Scamaloupolis: we are on our knees in the UK and I think it’s beginning to show. The shiny new office only went so far as a distraction. Please help!
Fat Controller: oh FFS what has happened to the UK? Look, I tell you what, I’ll create an award called the Spirit Booby Prize which I’ll award to the UK. It will be all about “one team” blah blah. When I’m on stage I’ll say ‘who has won the spirit award????!!”. Then I’ll mention a couple of successful countries like Hungary and Japan. Then I’ll award it to the UK team so it looks like it’s all about great teams and potential, “get in first as we start our journey” etc etc. BUT your side of the bargain is you’ve got to get them making lots of noise and chanting together.

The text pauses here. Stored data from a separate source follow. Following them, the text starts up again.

theorem execRecDataRead_keeps {pd : Kept} (port : Port) (s : State) (hs : Keeps pd s) :
    KeepsO pd (execRecDataRead port s) := by
  unfold execRecDataRead
  repeat' (first
    | with_reducible assumption
    | with_reducible exact keepsO_fault _
    | with_reducible refine keepsO_next ?_
    | (with_reducible first | apply portRead_keeps))

theorem execFltCursorLoWrite_keeps {pd : Kept} (port : Port) (w : Word) (s : State) (hs : Keeps pd s) :
    KeepsO pd (execFltCursorLoWrite port w s) := by
  unfold execFltCursorLoWrite
  repeat' (first
    | with_reducible assumption
    | with_reducible exact keepsO_fault _
    | with_reducible refine keepsO_next ?_
    | (with_reducible first | apply portWrite_keeps))

theorem execFltLogDataRead_keeps {pd : Kept} (port : Port) (s : State) (hs : Keeps pd s) :
    KeepsO pd (execFltLogDataRead port s) := by
  unfold execFltLogDataRead
  repeat' (first
    | with_reducible assumption
    | with_reducible exact keepsO_fault _
    | with_reducible refine keepsO_next ?_
    | (with_reducible first | apply portRead_keeps))

theorem execClear_keeps {pd : Kept} (s : State) (hs : Keeps pd s) :
    KeepsO pd (execClear s) := by
  unfold execClear
  repeat' (first
    | with_reducible assumption
    | with_reducible exact keepsO_fault _
    | with_reducible refine keepsO_next ?_
    | (with_reducible first | apply portWrite_keeps))

theorem execBrLogDataRead_keeps {pd : Kept} (s : State) (hs : Keeps pd s) :
    KeepsO pd (execBrLogDataRead s) := by
  unfold execBrLogDataRead
  repeat' (first
    | with_reducible assumption
    | with_reducible exact keepsO_fault _
    | with_reducible refine keepsO_next ?_
    | (with_reducible first | apply portRead_keeps))

theorem execBrPagenCfgWrite_keeps {pd : Kept} (n : Fin 16) (w : Word) (s : State) (hs : Keeps pd s) :
    KeepsO pd (execBrPagenCfgWrite n w s) := by
  unfold execBrPagenCfgWrite
  repeat' (first
    | with_reducible assumption
    | with_reducible exact keepsO_fault _
    | with_reducible refine keepsO_next ?_
    | (with_reducible first | apply portWrite_keeps))

theorem execRemoteWindowRead_keeps {pd : Kept} (addr : BitVec 24) (count : Nat) (s : State) (hs : Keeps pd s) :
    KeepsO pd (execRemoteWindowRead addr count s) := by
  unfold execRemoteWindowRead
  repeat' (first
    | with_reducible assumption
    | with_reducible exact keepsO_fault _
    | with_reducible refine keepsO_next ?_
    | (with_reducible first | apply hostRead_keeps)
    | intro _
    | with_reducible apply keeps_ite
    | with_reducible apply keepsO_ite)

theorem execRemoteWindowWrite_keeps {pd : Kept} (addr : BitVec 24) (words : List Word) (s : State) (hs : Keeps pd s) :
    KeepsO pd (execRemoteWindowWrite addr words s) := by
  unfold execRemoteWindowWrite
  repeat' (first
    | with_reducible assumption
    | with_reducible exact keepsO_fault _
    | with_reducible refine keepsO_next ?_
    | (with_reducible first | apply hostWrite_keeps)
    | intro _
    | with_reducible apply keeps_ite
    | with_reducible apply keepsO_ite)

theorem execPost_keeps {pd : Kept} (addr : BitVec 24) (words : List Word) (s : State) (hs : Keeps pd s) :
    KeepsO pd (execPost addr words s) := by
  unfold execPost
  repeat' (first
    | with_reducible assumption
    | with_reducible exact keepsO_fault _
    | with_reducible refine keepsO_next ?_
    | (with_reducible first | apply hostWrite_keeps)
    | intro _
    | with_reducible apply keeps_ite
    | with_reducible apply keepsO_ite)

theorem drainMb_keeps {pd : Kept} (s : State) (mb : Mb) (n : Nat) (hs : Keeps pd s) :
    Keeps pd (drainMb s mb n) := by
  unfold drainMb
  repeat' (first
    | with_reducible assumption
    | (with_reducible first | apply modMb_keeps)
    | ((try lift_lets); intro x; refine (fun (hx : Keeps pd x) => ?_) ?_; clear_value x; rotate_left; unfold x; clear x)
    | (lift_lets; intro x)
    | intro _
    | simp only [↓keeps_mk]
    | with_reducible apply keeps_ite
    | split)

theorem sourceWrite_keeps {pd : Kept} (s : State) (mb : Mb) (src : Source) (off : Nat) (w : Word) (hs : Keeps pd s) :
    Keeps pd (sourceWrite s mb src off w) := by
  unfold sourceWrite
  repeat' (first
    | with_reducible assumption
    | (with_reducible first | apply portWrite_keeps | apply regWrite_keeps)
    | ((try lift_lets); intro x; refine (fun (hx : Keeps pd x) => ?_) ?_; clear_value x; rotate_left; unfold x; clear x)
    | (lift_lets; intro x)
    | intro _
    | simp only [↓keeps_mk]
    | with_reducible apply keeps_ite
    | split)

theorem execMbDataWrite_keeps {pd : Kept} (mb : Mb) (src : Source) (w : Word) (drained : Nat) (s : State) (hs : Keeps pd s) :
    KeepsO pd (execMbDataWrite mb src w drained s) := by
  unfold execMbDataWrite
  repeat' (first
    | with_reducible assumption
    | with_reducible exact keepsO_fault _
    | with_reducible refine keepsO_next ?_
    | (with_reducible first | apply drainMb_keeps | apply sourceWrite_keeps)
    | ((try lift_lets); intro x; refine (fun (hx : Keeps pd x) => ?_) ?_; clear_value x; rotate_left; unfold x; clear x)
    | (lift_lets; intro x)
    | intro _
    | simp only [↓keeps_mk]
    | with_reducible apply keeps_ite
    | with_reducible apply keepsO_ite
    | split)

theorem execMbDataRead_keeps {pd : Kept} (mb : Mb) (src : Source) (s : State) (hs : Keeps pd s) :
    KeepsO pd (execMbDataRead mb src s) := by
  unfold execMbDataRead
  repeat' (first
    | with_reducible assumption
    | with_reducible exact keepsO_fault _
    | with_reducible refine keepsO_next ?_
    | (with_reducible first | apply portRead_keeps)
    | ((try lift_lets); intro x; refine (fun (hx : Keeps pd x) => ?_) ?_; clear_value x; rotate_left; unfold x; clear x)
    | (lift_lets; intro x)
    | intro _
    | simp only [↓keeps_mk]
    | with_reducible apply keeps_ite
    | with_reducible apply keepsO_ite
    | split)

theorem execMbCtrlAck_keeps {pd : Kept} (mb : Mb) (src : Source) (s : State) (hs : Keeps pd s) :
    KeepsO pd (execMbCtrlAck mb src s) := by
  unfold execMbCtrlAck
  repeat' (first
    | with_reducible assumption
    | with_reducible exact keepsO_fault _
    | with_reducible refine keepsO_next ?_
    | (with_reducible first | apply sourceWrite_keeps)
    | ((try lift_lets); intro x; refine (fun (hx : Keeps pd x) => ?_) ?_; clear_value x; rotate_left; unfold x; clear x)
    | (lift_lets; intro x)
    | intro _
    | simp only [↓keeps_mk]
    | with_reducible apply keeps_ite
    | with_reducible apply keepsO_ite
    | split)

theorem execMbCtrlAbort_keeps {pd : Kept} (mb : Mb) (src : Source) (s : State) (hs : Keeps pd s) :
    KeepsO pd (execMbCtrlAbort mb src s) := by
  unfold execMbCtrlAbort
  repeat' (first
    | with_reducible assumption
    | with_reducible exact keepsO_fault _
    | with_reducible refine keepsO_next ?_
    | (with_reducible first | apply sourceWrite_keeps)
    | ((try lift_lets); intro x; refine (fun (hx : Keeps pd x) => ?_) ?_; clear_value x; rotate_left; unfold x; clear x)
    | (lift_lets; intro x)
    | intro _
    | simp only [↓keeps_mk]
    | with_reducible apply keeps_ite
    | with_reducible apply keepsO_ite
    | split)

end Sys2Proof.Machine
end

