-- ==== Sys2Proof/Laws/KeepsNetCmds.lean ====
section
/-! SUPPORT. Every operation of Machine/NetCmds.lean leaves the queue alone and keeps the memories canonical; one that writes no memory keeps every byte.
-/
namespace Sys2Proof.Machine

theorem execNetStatus_keeps {pd : Kept} (mb : Mb) (s : State) (hs : Keeps pd s) :
    KeepsO pd (execNetStatus mb s) := by
  unfold execNetStatus
  repeat' (first
    | with_reducible assumption
    | with_reducible exact keepsO_fault _
    | with_reducible refine keepsO_next ?_
    | (with_reducible first | apply finishMb_keeps | apply resultMb_keeps | apply runCmd_keeps <;> (try intro _ _ _))
    | ((try lift_lets); intro x; refine (fun (hx : Keeps pd x) => ?_) ?_; clear_value x; rotate_left; unfold x; clear x)
    | (lift_lets; intro x)
    | intro _
    | simp only [↓keeps_mk]
    | with_reducible apply keeps_ite
    | with_reducible apply keepsO_ite
    | split)

theorem execSlotClaim_keeps {pd : Kept} (mb : Mb) (s : State) (hs : Keeps pd s) :
    KeepsO pd (execSlotClaim mb s) := by
  unfold execSlotClaim
  repeat' (first
    | with_reducible assumption
    | with_reducible exact keepsO_fault _
    | with_reducible refine keepsO_next ?_
    | (with_reducible first | apply resultMb_keeps | apply waitMb_keeps | apply runCmd_keeps <;> (try intro _ _ _) | apply modPlane_keeps | apply endSlotClaim_keeps)
    | ((try lift_lets); intro x; refine (fun (hx : Keeps pd x) => ?_) ?_; clear_value x; rotate_left; unfold x; clear x)
    | (lift_lets; intro x)
    | intro _
    | simp only [↓keeps_mk]
    | with_reducible apply keeps_ite
    | with_reducible apply keepsO_ite)

theorem execSlotClaimTimeout_keeps {pd : Kept} (mb : Mb) (s : State) (hs : Keeps pd s) :
    KeepsO pd (execSlotClaimTimeout mb s) := by
  unfold execSlotClaimTimeout
  repeat' (first
    | with_reducible assumption
    | with_reducible exact keepsO_fault _
    | with_reducible refine keepsO_next ?_
    | (with_reducible first | apply resultMb_keeps)
    | intro _
    | simp only [↓keeps_mk]
    | with_reducible apply keeps_ite
    | with_reducible apply keepsO_ite
    | split)

theorem execPortRelease_keeps {pd : Kept} (mb : Mb) (s : State) (hs : Keeps pd s) :
    KeepsO pd (execPortRelease mb s) := by
  unfold execPortRelease
  repeat' (first
    | with_reducible assumption
    | with_reducible exact keepsO_fault _
    | with_reducible refine keepsO_next ?_
    | (with_reducible first | apply endQuarantine_keeps | apply resultMb_keeps | apply revokeLeases_keeps | apply runCmd_keeps <;> (try intro _ _ _))
    | ((try lift_lets); intro x; refine (fun (hx : Keeps pd x) => ?_) ?_; clear_value x; rotate_left; unfold x; clear x)
    | (lift_lets; intro x)
    | intro _
    | simp only [↓keeps_mk]
    | with_reducible apply keeps_ite
    | with_reducible apply keepsO_ite
    | split)

theorem execPtpStatus_keeps {pd : Kept} (mb : Mb) (s : State) (hs : Keeps pd s) :
    KeepsO pd (execPtpStatus mb s) := by
  unfold execPtpStatus
  repeat' (first
    | with_reducible assumption
    | with_reducible exact keepsO_fault _
    | with_reducible refine keepsO_next ?_
    | (with_reducible first | apply finishMb_keeps | apply runCmd_keeps <;> (try intro _ _ _))
    | ((try lift_lets); intro x; refine (fun (hx : Keeps pd x) => ?_) ?_; clear_value x; rotate_left; unfold x; clear x)
    | (lift_lets; intro x)
    | intro _
    | simp only [↓keeps_mk]
    | split)

end Sys2Proof.Machine
end

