-- ==== Sys2Proof/Laws/KeepsPairing.lean ====
section
/-! SUPPORT. Every operation of Machine/Pairing.lean leaves the queue alone and keeps the memories canonical; one that writes no memory keeps every byte.
-/
namespace Sys2Proof.Machine

theorem linkLost_keeps {pd : Kept} (s : State) (hs : Keeps pd s) :
    Keeps pd (linkLost s) := by
  unfold linkLost
  repeat' (first
    | with_reducible assumption
    | (with_reducible first | apply setIrq_keeps | apply raiseHub_keeps | apply abandonSwitch_keeps)
    | ((try lift_lets); intro x; refine (fun (hx : Keeps pd x) => ?_) ?_; clear_value x; rotate_left; unfold x; clear x)
    | (lift_lets; intro x)
    | simp only [↓keeps_mk]
    | intro _
    | with_reducible apply keeps_ite)

theorem execLinkDown_keeps {pd : Kept} (s : State) (hs : Keeps pd s) :
    KeepsO pd (execLinkDown s) := by
  unfold execLinkDown
  repeat' (first
    | with_reducible assumption
    | with_reducible exact keepsO_fault _
    | with_reducible refine keepsO_next ?_
    | (with_reducible first | apply linkLost_keeps))

theorem execLinkUp_keeps {pd : Kept} (s : State) (hs : Keeps pd s) :
    KeepsO pd (execLinkUp s) := by
  unfold execLinkUp
  repeat' (first
    | with_reducible assumption
    | with_reducible exact keepsO_fault _
    | with_reducible refine keepsO_next ?_
    | ((try lift_lets); intro x; refine (fun (hx : Keeps pd x) => ?_) ?_; clear_value x; rotate_left; unfold x; clear x)
    | (lift_lets; intro x)
    | simp only [↓keeps_mk]
    | intro _
    | with_reducible apply keeps_ite
    | with_reducible apply keepsO_ite)

theorem execJaranBadCrc_keeps {pd : Kept} (s : State) (hs : Keeps pd s) :
    KeepsO pd (execJaranBadCrc s) := by
  unfold execJaranBadCrc
  repeat' (first
    | with_reducible assumption
    | with_reducible exact keepsO_fault _
    | with_reducible refine keepsO_next ?_
    | (with_reducible first | apply requestCopy_keeps)
    | ((try lift_lets); intro x; refine (fun (hx : Keeps pd x) => ?_) ?_; clear_value x; rotate_left; unfold x; clear x)
    | (lift_lets; intro x)
    | simp only [↓keeps_mk]
    | intro _
    | with_reducible apply keeps_ite
    | with_reducible apply keepsO_ite)

theorem becomePaired_keeps {pd : Kept} (s : State) (hs : Keeps pd s) :
    Keeps pd (becomePaired s) := by
  unfold becomePaired
  repeat' (first
    | with_reducible assumption
    | (with_reducible first | apply setIrq_keeps | apply raiseHub_keeps | apply requestCopy_keeps)
    | ((try lift_lets); intro x; refine (fun (hx : Keeps pd x) => ?_) ?_; clear_value x; rotate_left; unfold x; clear x)
    | (lift_lets; intro x)
    | simp only [↓keeps_mk]
    | intro _
    | with_reducible apply keeps_ite)

theorem takeHello_keeps {pd : Kept} (s : State) (h : JaranHead) (m : HelloMsg) (hs : Keeps pd s) :
    Keeps pd (takeHello s h m) := by
  unfold takeHello
  repeat' (first
    | with_reducible assumption
    | (with_reducible first | apply acceptJaran_keeps | apply makeIncompatible_keeps | apply sendHello_keeps | apply resolveConflict_keeps | apply takeRole_keeps | apply becomePaired_keeps)
    | ((try lift_lets); intro x; refine (fun (hx : Keeps pd x) => ?_) ?_; clear_value x; rotate_left; unfold x; clear x)
    | (lift_lets; intro x)
    | intro _
    | simp only [↓keeps_mk]
    | with_reducible apply keeps_ite)

theorem execHello_keeps {pd : Kept} (h : JaranHead) (payload : List Byte) (s : State) (hs : Keeps pd s) :
    KeepsO pd (execHello h payload s) := by
  unfold execHello
  repeat' (first
    | with_reducible assumption
    | with_reducible exact keepsO_fault _
    | with_reducible refine keepsO_next ?_
    | (with_reducible first | apply takeHello_keeps)
    | ((try lift_lets); intro x; refine (fun (hx : Keeps pd x) => ?_) ?_; clear_value x; rotate_left; unfold x; clear x)
    | (lift_lets; intro x)
    | intro _
    | simp only [↓keeps_mk]
    | with_reducible apply keeps_ite
    | with_reducible apply keepsO_ite
    | split)

theorem execHelloSend_keeps {pd : Kept} (s : State) (hs : Keeps pd s) :
    KeepsO pd (execHelloSend s) := by
  unfold execHelloSend
  repeat' (first
    | with_reducible assumption
    | with_reducible exact keepsO_fault _
    | with_reducible refine keepsO_next ?_
    | (with_reducible first | apply sendHello_keeps)
    | intro _
    | with_reducible apply keeps_ite
    | with_reducible apply keepsO_ite)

I want to see the full distraction tactic. They mustn’t see the car crash up ahead.
Scamaloupolis: will there be a free lip balm for the winners or shall I print some certificates off?
Fat Controller: Fuck no! I’m not having you waste printer ink on those has-beens. In fact get a job lot of those stripy tops and charge the fuckers for them. Get some other shit and charge them for that too.
Scamaloupolis: but what if they still can’t afford to buy from themselves when we get back to the UK?
Fat Controller: I don’t know…let’s tell them that they can be promoted quicker if they buy more stuff from themselves and recruit anything with a pulse. Just do your zany manic thing until they’re so confused they’re recruiting themselves whenever they catch their reflection in the mirror. We’ve put a load of the usual crap in different packaging so get them to buy that by the tonne. Oh, and make it work or you’ll need some of that printer ink for your resignation letter.